Page content :  The Flash (or simply Flash) is the name of several superheroes appearing in American comic books published by DC Comics. Created by writer Gardner Fox and artist Harry Lampert, the original Flash first appeared in Flash Comics #1 (cover date January 1940/release month November 1939). Nicknamed "the Scarlet Speedster", all incarnations of the Flash possess "superspeed", which includes the ability to run, move, and think extremely fast, use superhuman reflexes, and seemingly violate certain laws of physics.
Thus far, at least five different characters—each of whom somehow gained the power of "the Speed Force"—have assumed the mantle of the Flash in DC's history: college athlete Jay Garrick (1940–1951, 1961–2011, 2017–present), forensic scientist Barry Allen (1956–1985, 2008–present), Barry's nephew Wally West (1986–2011, 2016–present), Barry's grandson Bart Allen (2006–2007), and Chinese-American Avery Ho (2017–present).
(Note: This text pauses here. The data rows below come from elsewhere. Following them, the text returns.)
-- ==== Sys2Proof/Word.lean ====
section
/-! DEFINITION. The value types of the core: the Word (R4) and the byte of the I/O ports (R110, R111). -/

namespace Sys2Proof

/-- The machine's only value type, used for data, addresses, opcodes and literals: a signed 32-bit integer, held as its
two's-complement pattern (R4). `BitVec.toInt` reads it as the signed number. -/
abbrev Word := BitVec 32

/-- One value of the byte streams, 0..255 (R110, R111). -/
abbrev Byte := BitVec 8

end Sys2Proof
end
Each in

In [87]:
type(content)

str

In [97]:
import nltk
from nltk.corpus import stopwords
from nltk.tokenize import word_tokenize, sent_tokenize

In [98]:
stopWords = set(stopwords.words("english"))
words = word_tokenize(content)

In [99]:
freq_table = dict()
for word in words:
    word = word.lower()
    if word in stopWords:
        continue
    if word in freq_table:
        freq_table[word] += 1
    else:
        freq_table[word] = 1

In [100]:
sents = sent_tokenize(text)
sent_val = dict()

In [101]:
for sent in sents:
    for word, freq in freq_table.items():
        if word in sent.lower():
            if sent in sent_val:
                sent_val[sent] += freq
            else:
                sent_val[sent] = freq

In [102]:
sumValues = 0
for sent in sent_val:
    sumValues += sent_val[sent]
sumValues

13747

In [103]:
avg = int(sumValues / len(sent_val))
avg

1057

In [104]:
summary = ''
for sent in sents:
    if (sent in sent_val) and (sent_val[sent] > (1 * avg)):
        summary += sent
print(summary)

Created by writer Gardner Fox and artist Harry Lampert, the original Flash first appeared in Flash Comics #1 (cover date January 1940/release month November 1939).Thus far, at least five different characters—each of whom somehow gained the power of "the Speed Force"—have assumed the mantle of the Flash in DC's history: college athlete Jay Garrick (1940–1951, 1961–2011, 2017–present), forensic scientist Barry Allen (1956–1985, 2008–present), Barry's nephew Wally West (1986–2011, 2016–present), Barry's grandson Bart Allen (2006–2007), and Chinese-American Avery Ho (2017–present).The original meeting of the Golden Age Flash Jay Garrick and Silver Age Flash Barry Allen in "Flash of Two Worlds" (1961) introduced the Multiverse storytelling concept to DC readers, which would become the basis for many DC stories in the years to come.Like his Justice League colleagues Wonder Woman, Superman and Batman, the Flash has a distinctive cast of adversaries, including the various Rogues (unique among 

## Scraping Data using BS4

In [49]:
import bs4
from bs4 import BeautifulSoup
from urllib.request import urlopen 

In [54]:
html=urlopen('https://en.wikipedia.org/wiki/Flash_(DC_Comics_character)')
html

<http.client.HTTPResponse at 0x23b7edf82e0>

In [55]:
bs=BeautifulSoup(html.read(),'html.parser')
HD=bs.findAll(['h1','h2','h3','h4','h5','h6'])
print(HD)

[<h1 class="firstHeading mw-first-heading" id="firstHeading"><span class="mw-page-title-main">Flash (DC Comics character)</span></h1>, <h2 id="mw-toc-heading">Contents</h2>, <h2><span class="mw-headline" id="Publication_history">Publication history</span></h2>, <h3><span class="mw-headline" id="Golden_Age">Golden Age</span></h3>, <h3><span class="mw-headline" id="Silver_Age">Silver Age</span></h3>, <h3><span class="mw-headline" id="Modern_Age">Modern Age</span></h3>, <h2><span class="mw-headline" id="Fictional_character_biographies">Fictional character biographies</span></h2>, <h3><span class="mw-headline" id="Jay_Garrick">Jay Garrick</span></h3>, <h3><span class="mw-headline" id="Barry_Allen">Barry Allen</span></h3>, <h3><span class="mw-headline" id="Wally_West">Wally West</span></h3>, <h3><span class="mw-headline" id="Bart_Allen">Bart Allen</span></h3>, <h3><span class="mw-headline" id="Avery_Ho">Avery Ho</span></h3>, <h3><span class="mw-headline" id="Others_to_carry_the_mantle_of_th

In [56]:
bs.select('p')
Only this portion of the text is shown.